На несколько секунд в зале воцарилась такая тишина, что я услышал биение собственного сердца. Присутствующие однозначно впали в прострацию после такого спича, включая сидевших за столом. Я покосился на Фурцеву, та была бледна как смерть, только желваки ходили под пергаментной кожей. Суслов, напротив, выглядел невозмутимо, и при этом сверлил меня взглядом, от которого хотелось спрятаться за трибуну. Но я стоически выдержал этот взгляд.
— Екатерина Алексеевна, думаю, этот вопрос скорее вам адресован, потому что из комиссии сегодня здесь, как я догадываюсь, никто не присутствует, — сказал главный идеолог страны.
— Вы правы, Михаил Андреевич.
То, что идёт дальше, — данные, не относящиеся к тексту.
-- ==== Sys2Proof/Machine/Ops.lean ====
section
/-! DEFINITION. The named operations that the meanings share: registers, memory, the stack, IO, taking an interrupt and
returning from one. -/

namespace Sys2Proof.Machine

/-- What an operation answers: a value, a fault or a refusal. -/
abbrev Result (α : Type) : Type := Host.Outcome α Fault Refusal

/-- Go on with the value of an operation; a fault or a refusal ends it. -/
def andThen {α β : Type} (x : Result α) (f : α → Result β) : Result β :=
  match x with
  | .next a => f a
  | .fault e => .fault e
  | .refused e => .refused e

/-! ### Registers -/

/-- `x[i]` (R10): a read of R0 gives 0 (R21). -/
def RegFile.get (g : RegFile) (r : Reg) : Word :=
  match r with
  | .r0 => 0#16
  | .r1 => g.r1
  | .r2 => g.r2
  | .r3 => g.r3
  | .r4 => g.r4
  | .r5 => g.r5
  | .r6 => g.r6
  | .r7 => g.r7
  | .r8 => g.r8
  | .r9 => g.r9
  | .r10 => g.r10
  | .r11 => g.r11
  | .r12 => g.r12
  | .r13 => g.r13
  | .r14 => g.r14
  | .r15 => g.r15

/-- `x[i] <- v` (R10): a write to R0 is discarded (R21). -/
def RegFile.set (g : RegFile) (r : Reg) (v : Word) : RegFile :=
  match r with
  | .r0 => g
  | .r1 => { g with r1 := v }
  | .r2 => { g with r2 := v }
  | .r3 => { g with r3 := v }
  | .r4 => { g with r4 := v }
  | .r5 => { g with r5 := v }
  | .r6 => { g with r6 := v }
  | .r7 => { g with r7 := v }
  | .r8 => { g with r8 := v }
  | .r9 => { g with r9 := v }
  | .r10 => { g with r10 := v }
  | .r11 => { g with r11 := v }
  | .r12 => { g with r12 := v }
  | .r13 => { g with r13 := v }
  | .r14 => { g with r14 := v }
  | .r15 => { g with r15 := v }

/-- The value of a numbered register (R10, R21). -/
def State.reg (s : State) (r : Reg) : Word := s.regs.get r

/-- Write a numbered register (R10, R21). -/
def State.setReg (s : State) (r : Reg) (v : Word) : State := { s with regs := s.regs.set r v }

/-- SP, which is R15 (R24). -/
def State.sp (s : State) : Word := s.reg .sp

/-- Write PC (R26). -/
def State.setPc (s : State) (v : Word) : State := { s with pc := v }

/-- Write Y (R37). -/
def State.setY (s : State) (v : Word) : State := { s with y := v }

/-- Write IA (R38). -/
def State.setIa (s : State) (v : Word) : State := { s with ia := v }

/-- Fall asleep or wake (R42). -/
def State.setAsleep (s : State) (v : Bool) : State := { s with asleep := v }

/-- Write the four flags. -/
def State.setFlags (s : State) (f : Flags) : State := { s with flags := f }

/-- Write `FLAGS.CF` (R32). -/
def State.setCarry (s : State) (b : Bool) : State := { s with flags := { s.flags with carry := b } }

/-- Write `FLAGS.DE` (R33). -/
def State.setDivError (s : State) (b : Bool) : State := { s with flags := { s.flags with divError := b } }

/-- Write `FLAGS.IF` (R34). -/
def State.setInterrupt (s : State) (b : Bool) : State := { s with flags := { s.flags with interrupt := b } }

/-- Write RAM as a whole. -/
def State.setMem (s : State) (m : Memory) : State := { s with mem := m }

/-- The IACQ (IACK) output line, true is high: equal to `FLAGS.IF` at all times (R34, R42). -/
def State.iacq (s : State) : Bool := s.flags.interrupt

/-! ### RAM as a list of cells -/

/-- The octet a list of cells holds at an address. -/
def cellsGet (a : Nat) : List Host.Cell → Option Byte
  | [] => none
  | (x, b) :: rest => if x = a then some b else cellsGet a rest

/-- Put an octet in its place in a list of cells whose addresses rise. -/
def cellsSet (a : Nat) (b : Byte) : List Host.Cell → List Host.Cell
  | [] => [(a, b)]
  | (x, v) :: rest =>
    if a < x then (a, b) :: (x, v) :: rest
    else if a = x then (a, b) :: rest
    else (x, v) :: cellsSet a b rest

/-- Whether the addresses of a list of cells rise strictly and stand in the address space, 0x0000 to 0xFFFF (R40). -/
def cellsRise : List Host.Cell → Bool
  | [] => true
  | [(a, _)] => decide (a < 0x10000)
  | (a, _) :: (b, v) :: rest => decide (a < b) && cellsRise ((b, v) :: rest)

/-- The octet that is known to stand at an address, none where nothing has been written or loaded. -/
def Memory.get? (m : Memory) (a : Nat) : Option Byte := cellsGet a m.cells

/-- Write one octet (R54). -/
def Memory.set (m : Memory) (a : Nat) (b : Byte) : Memory := { cells := cellsSet a b m.cells }

/-- The canonical form: addresses strictly rising, inside the address space. An unlisted address has no value, so no entry
can equal what it reads as (log 14). -/
def Memory.wf (m : Memory) : Bool := cellsRise m.cells

/-- `ram[a]` (R50): the octet listed there, else the unknown octet of the platform's image (R45, R281; log 14). -/
def State.octet (s : State) (a : Word) : Byte :=
  match s.mem.get? a.toNat with
  | some b => b
  | none => Config.ramImage a.toNat

/-! ### Accesses -/

/-- What the first region that holds an address calls it; an address in no region is RAM (R65, log 12). -/
def kindIn (n : Nat) : List Region → MemKind
  | [] => .ram
  | g :: rest => if g.base ≤ n ∧ n < g.base + g.size then g.kind else kindIn n rest

/-- What `MEMMAP` calls an address (R6, R65). -/
def State.kindAt (s : State) (a : Word) : MemKind := kindIn a.toNat s.cfg.memMap

/-- `MemRead(a, 1)` (R52), the `k`-th access of this step: a device octet is answered freely at each access (R62), an
empty region is refused (R66). -/
def readOctet (s : State) (k : Nat) (a : Word) : Result Byte :=
  match s.kindAt a with
  | .ram => .next (s.octet a)
  | .rom => .next (s.octet a)
  | .device => .next (Config.deviceOctet s.boundary k a.toNat)
  | .empty => .refused (.emptyRegion a)

/-- Whether `MISALIGNED_POLICY` lets a 16-bit access be made at an address (R57). -/
def State.wordAt (s : State) (a : Word) : Bool :=
  match s.cfg.misaligned with
  | .allow => true
  | .refuse => !a.getLsbD 0

/-- `MemRead(a, 2)` (R53): the octets at `a` and `(a + 1#16) mod 2^16`. -/
def readWord (s : State) (k : Nat) (a : Word) : Result Word :=
  if s.wordAt a then
    andThen (readOctet s k a) fun b0 =>
    andThen (readOctet s k (a + 1#16)) fun b1 =>
    .next (joinOctets s.cfg.byteOrder b0 b1)
  else .refused (.misaligned a)

/-- Whether an octet can be written: not in ROM and not in an empty region (R66). -/
def mayWrite (s : State) (a : Word) : Result Unit :=
  match s.kindAt a with
  | .ram => .next ()
  | .device => .next ()
  | .rom => .refused (.romWrite a)
  | .empty => .refused (.emptyRegion a)

/-- Put one octet: into RAM, or out to the device that stands at the address (R54, R62). -/
def State.putOctet (s : State) (a : Word) (v : Byte) : State :=
  match s.kindAt a with
  | .device => { s with outputs := s.outputs ++ [.mem a v] }
  | _ => s.setMem (s.mem.set a.toNat v)

/-- `MemWrite(a, 1, v)` (R54). -/
def writeOctet (s : State) (a : Word) (v : Byte) : Result State :=
  andThen (mayWrite s a) fun _ => .next (s.putOctet a v)

/-- `MemWrite(a, 2, v)` (R55): one access, so a refused octet leaves the other one unwritten. -/
def writeWord (s : State) (a : Word) (v : Word) : Result State :=
  if s.wordAt a then
    andThen (mayWrite s a) fun _ =>
    andThen (mayWrite s (a + 1#16)) fun _ =>
    .next ((s.putOctet a (splitWord s.cfg.byteOrder v).1).putOctet (a + 1#16) (splitWord s.cfg.byteOrder v).2)
  else .refused (.misaligned a)

/-! ### The stack -/

/-- `Push(v)` (R202). -/
def push (v : Word) (s : State) : Result State :=
  writeWord (s.setReg .sp (s.sp - 2#16)) (s.sp - 2#16) v

/-- `Pop()` (R202), whose read is the `k`-th access of the step. -/
def pop (k : Nat) (s : State) : Result (Word × State) :=
  andThen (readWord s k s.sp) fun t => .next (t, s.setReg .sp (s.sp + 2#16))

/-! ### IO -/

/-- A datum of the IO space, `IO_DATA_WIDTH` bits, zero-extended to 16 (R60, R231). -/
def ioDatum (c : Config) (v : Word) : Word :=
  match c.ioDataWidth with
  | .sixteen => v
  | .eight => 0#8 ++ v.extractLsb' 0 8

/-- `IORead(port)` (R60): the next listed answer, else a free one, and the state after it. -/
def ioRead (port : Byte) (s : State) : Word × State :=
  match s.ioInputs with
  | v :: rest => (ioDatum s.cfg v, { s with ioInputs := rest })
  | [] => (ioDatum s.cfg (Config.freeIoAnswer s.boundary port), s)

/-- `IOWrite(port, v)` (R60): an output event. -/
def ioWrite (port : Byte) (v : Word) (s : State) : State :=
  { s with outputs := s.outputs ++ [.io port (ioDatum s.cfg v)] }

/-! ### Interrupts -/

/-- `CanAccept()` (R241, R242): interrupts are enabled and none is in service. -/
def canAccept (s : State) : Bool := s.ia != 0#16 && !s.flags.interrupt

/-- `InterruptEntry(m)` (R250): push PC, push R1, R1 gets the message, PC gets IA, IF is set. -/
def interruptEntry (m : Word) (s : State) : Result State :=
  andThen (push s.pc s) fun s1 =>
  andThen (push (s1.reg .r1) s1) fun s2 =>
  .next (((s2.setReg .r1 m).setPc s2.ia).setInterrupt true)

/-- `raise DivisionError` (R245, R247): DE is set always, the entry with message 0 is made where it can be accepted. -/
def divisionError (s : State) : Result State :=
  if canAccept s then interruptEntry 0#16 (s.setDivError true) else .next (s.setDivError true)

/-- A software interrupt with message `m` (R221, R246): the entry where it can be accepted, else nothing. -/
def softwareInterrupt (m : Word) (s : State) : Result State :=
  if canAccept s then interruptEntry m s else .next s

/-- The return from an interrupt (R224, R255): pop R1, clear IF, pop PC. -/
def returnFromInterrupt (s : State) : Result State :=
  andThen (pop 2 s) fun p =>
  andThen (pop 3 ((p.2.setReg .r1 p.1).setInterrupt false)) fun q =>
  .next (q.2.setPc q.1)

/-! ### The input lines -/

/-- The input lines at this boundary: the first listed sample, else free values (R248, log 15). -/
def State.pins (s : State) : Pins :=
  match s.inputs with
  | p :: _ => p
  | [] => { intLow := Config.freeIntLow s.boundary, dataBus := Config.freeDataBus s.boundary }

/-- The boundary has been passed: its sample is used up and the step is counted. -/
def State.tick (s : State) : State := { s with inputs := s.inputs.tail, boundary := s.boundary + 1 }

/-- Reset (R280), an event from outside, here between two steps (log 22; in the middle of one: `resetWithin`): every
register 0, awake; RAM, the devices and what the outside will do are not touched. -/
def applyReset (s : State) : State :=
  { s with regs := RegFile.zero, pc := 0#16, flags := Flags.zero, y := 0#16, ia := 0#16, asleep := false }

end Sys2Proof.Machine
end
Что ж, я отвечу… Список выступающих, Егор Дмитриевич, составлялся с учетом пожеланий советских граждан. Комиссия ориентировалась на письма, приходящие на радио и телевидение, а также к нам, в министерство культуры СССР.
— То есть вы хотите сказать, что 'Апогей' и Адель, собирающие полные залы, видеть среди участников фестиваля никто не захотел? — поинтересовался я. — И даже всемирно известную группу 'The Beatles', которая, как я упоминал в своем письме на ваш адрес, готова была приехать в Советский Союз?
— Да, на 'битлов' я бы посмотрел, — негромко, но отчетливо протянул Магомаев. — А уж стоять с ними на одной сцене… Эх, мечты, мечты!
— Слышал я про этот коллектив, они там, на Западе, вроде как целые стадионы собирают и перед сильными мира сего выступают, — снова вклинился Суслов. — Но каков их репертуар?
— Нормальный репертуар, Михаил Андреевич, и про любовь поют, и про социальное неравенство, и про перекосы буржуазного мира. А их лидер Джон Леннон мне в открытую признавался в своих симпатиях к СССР. И после того, как я наобещал им выступление в Союзе, такое вот отношение к симпатизирующим нам музыкантам…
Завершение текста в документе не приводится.